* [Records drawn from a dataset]

◇ ◇ ◇ ◇ ◇

-- ==== Sys2Proof/Laws/PerInstr.lean ====
section
/-! SUPPORT. What holds of every operation, one lemma a constructor. -/

namespace Sys2Proof.Laws.Opcode

/-- An operation's code is no reserved one (R85, R86): its descriptor is longer than one byte, and a byte string that
begins with it decodes to an operation or is not complete. -/
def Statement (i : Instr) : Prop :=
  1 < descriptorLength (opcode i) ∧ ∀ ops opc left, decode (opcode i :: ops) ≠ .reserved opc left

theorem decodeW_ne_reserved (mk : Word → Instr) (ops : List Byte) (opc : Byte) (left : List Byte) :
    decodeW mk ops ≠ .reserved opc left := by
  unfold decodeW; split <;> simp

theorem decodeWC_ne_reserved (mk : Word → Byte → Instr) (ops : List Byte) (opc : Byte) (left : List Byte) :
    decodeWC mk ops ≠ .reserved opc left := by
  unfold decodeWC; split <;> simp

theorem decodeB0_ne_reserved (mk : Word → Instr) (ops : List Byte) (opc : Byte) (left : List Byte) :
    decodeB0 mk ops ≠ .reserved opc left := by
  unfold decodeB0; split <;> simp

theorem decodeB1_ne_reserved (mk : Word → Word → Instr) (ops : List Byte) (opc : Byte) (left : List Byte) :
    decodeB1 mk ops ≠ .reserved opc left := by
  unfold decodeB1; split <;> simp

theorem decodeB2_ne_reserved (mk : Word → Long → Instr) (ops : List Byte) (opc : Byte) (left : List Byte) :
    decodeB2 mk ops ≠ .reserved opc left := by
  unfold decodeB2; split <;> simp

theorem decodeB3_ne_reserved (mk : Word → Word → Word → Word → Instr) (ops : List Byte) (opc : Byte) (left : List Byte) :
    decodeB3 mk ops ≠ .reserved opc left := by
  unfold decodeB3; split <;> simp

theorem decodeB6_ne_reserved (mk : Word → Word → Word → Word → Word → Word → Word → Instr) (ops : List Byte) (opc : Byte) (left : List Byte) :
    decodeB6 mk ops ≠ .reserved opc left := by
  unfold decodeB6; split <;> simp

theorem decodeBB_ne_reserved (mk : Word → Byte → Byte → Byte → Byte → Byte → Byte → Byte → Byte → Instr) (ops : List Byte) (opc : Byte) (left : List Byte) :
    decodeBB mk ops ≠ .reserved opc left := by
  unfold decodeBB; split <;> simp

theorem decodeN_ne_reserved (mk : Byte → Instr) (ops : List Byte) (opc : Byte) (left : List Byte) :
    decodeN mk ops ≠ .reserved opc left := by
  unfold decodeN; split <;> simp

theorem decodeNZ_ne_reserved (mk : Byte → Byte → Instr) (ops : List Byte) (opc : Byte) (left : List Byte) :
    decodeNZ mk ops ≠ .reserved opc left := by
  unfold decodeNZ; split <;> simp

theorem decodeO_ne_reserved (mk : Byte → Instr) (ops : List Byte) (opc : Byte) (left : List Byte) :
    decodeO mk ops ≠ .reserved opc left := by
  unfold decodeO; split <;> simp

theorem decodeOK_ne_reserved (mk : Byte → Byte → Instr) (ops : List Byte) (opc : Byte) (left : List Byte) :
    decodeOK mk ops ≠ .reserved opc left := by
  unfold decodeOK; split <;> simp

theorem crc8 (w : Word) : Statement (.crc8 w) :=
  ⟨(by decide : 1 < 3), fun ops opc left => decodeW_ne_reserved .crc8 ops opc left⟩

theorem crcchk (w : Word) (c : Byte) : Statement (.crcchk w c) :=
  ⟨(by decide : 1 < 4), fun ops opc left => decodeWC_ne_reserved .crcchk ops opc left⟩

theorem buildNone (cmd : Word) : Statement (.buildNone cmd) :=
  ⟨(by decide : 1 < 3), fun ops opc left => decodeB0_ne_reserved .buildNone ops opc left⟩

theorem buildS16 (cmd : Word) (v : Word) : Statement (.buildS16 cmd v) :=
  ⟨(by decide : 1 < 5), fun ops opc left => decodeB1_ne_reserved .buildS16 ops opc left⟩

theorem buildS32 (cmd : Word) (v : Long) : Statement (.buildS32 cmd v) :=
  ⟨(by decide : 1 < 7), fun ops opc left => decodeB2_ne_reserved .buildS32 ops opc left⟩

theorem buildTcomp (cmd : Word) (f0 : Word) (f1 : Word) (f2 : Word) : Statement (.buildTcomp cmd f0 f1 f2) :=
  ⟨(by decide : 1 < 9), fun ops opc left => decodeB3_ne_reserved .buildTcomp ops opc left⟩

theorem buildTune (cmd : Word) (f0 : Word) (f1 : Word) (f2 : Word) (f3 : Word) (f4 : Word) (f5 : Word) : Statement (.buildTune cmd f0 f1 f2 f3 f4 f5) :=
  ⟨(by decide : 1 < 15), fun ops opc left => decodeB6_ne_reserved .buildTune ops opc left⟩

theorem buildBlob (cmd : Word) (b0 : Byte) (b1 : Byte) (b2 : Byte) (b3 : Byte) (b4 : Byte) (b5 : Byte) (b6 : Byte) (b7 : Byte) : Statement (.buildBlob cmd b0 b1 b2 b3 b4 b5 b6 b7) :=
  ⟨(by decide : 1 < 11), fun ops opc left => decodeBB_ne_reserved .buildBlob ops opc left⟩

theorem reqlen (n : Byte) : Statement (.reqlen n) :=
  ⟨(by decide : 1 < 2), fun ops opc left => decodeN_ne_reserved .reqlen ops opc left⟩

theorem read (n : Byte) (fl : Byte) : Statement (.read n fl) :=
  ⟨(by decide : 1 < 3), fun ops opc left => decodeNZ_ne_reserved .read ops opc left⟩

theorem decU16 (off : Byte) : Statement (.decU16 off) :=
  ⟨(by decide : 1 < 2), fun ops opc left => decodeO_ne_reserved .decU16 ops opc left⟩

theorem decI16 (off : Byte) : Statement (.decI16 off) :=
  ⟨(by decide : 1 < 2), fun ops opc left => decodeO_ne_reserved .decI16 ops opc left⟩

theorem decU32 (off : Byte) : Statement (.decU32 off) :=
  ⟨(by decide : 1 < 2), fun ops opc left => decodeO_ne_reserved .decU32 ops opc left⟩

theorem sdecU16 (off : Byte) (ks : Byte) : Statement (.sdecU16 off ks) :=
  ⟨(by decide : 1 < 3), fun ops opc left => decodeOK_ne_reserved .sdecU16 ops opc left⟩

theorem sdecI16 (off : Byte) (ks : Byte) : Statement (.sdecI16 off ks) :=
  ⟨(by decide : 1 < 3), fun ops opc left => decodeOK_ne_reserved .sdecI16 ops opc left⟩

theorem sdecU32 (off : Byte) (ks : Byte) : Statement (.sdecU32 off ks) :=
  ⟨(by decide : 1 < 3), fun ops opc left => decodeOK_ne_reserved .sdecU32 ops opc left⟩

end Sys2Proof.Laws.Opcode
end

◇ ◇ ◇ ◇ ◇

* [WORK TO BE COMPLETED] Please transcribe only the lines in the records above running from the line that has "byte string that" through the line that has "unfold decodeB0; split <;> simp", both included, exactly as they appear.

* [RESULT]
/-- An operation's code is no reserved one (R85, R86): its descriptor is longer than one byte, and a byte string that
begins with it decodes to an operation or is not complete. -/
def Statement (i : Instr) : Prop :=
  1 < descriptorLength (opcode i) ∧ ∀ ops opc left, decode (opcode i :: ops) ≠ .reserved opc left

theorem decodeW_ne_reserved (mk : Word → Instr) (ops : List Byte) (opc : Byte) (left : List Byte) :
    decodeW mk ops ≠ .reserved opc left := by
  unfold decodeW; split <;> simp

theorem decodeWC_ne_reserved (mk : Word → Byte → Instr) (ops : List Byte) (opc : Byte) (left : List Byte) :
    decodeWC mk ops ≠ .reserved opc left := by
  unfold decodeWC; split <;> simp

theorem decodeB0_ne_reserved (mk : Word → Instr) (ops : List Byte) (opc : Byte) (left : List Byte) :
    decodeB0 mk ops ≠ .reserved opc left := by
  unfold decodeB0; split <;> simp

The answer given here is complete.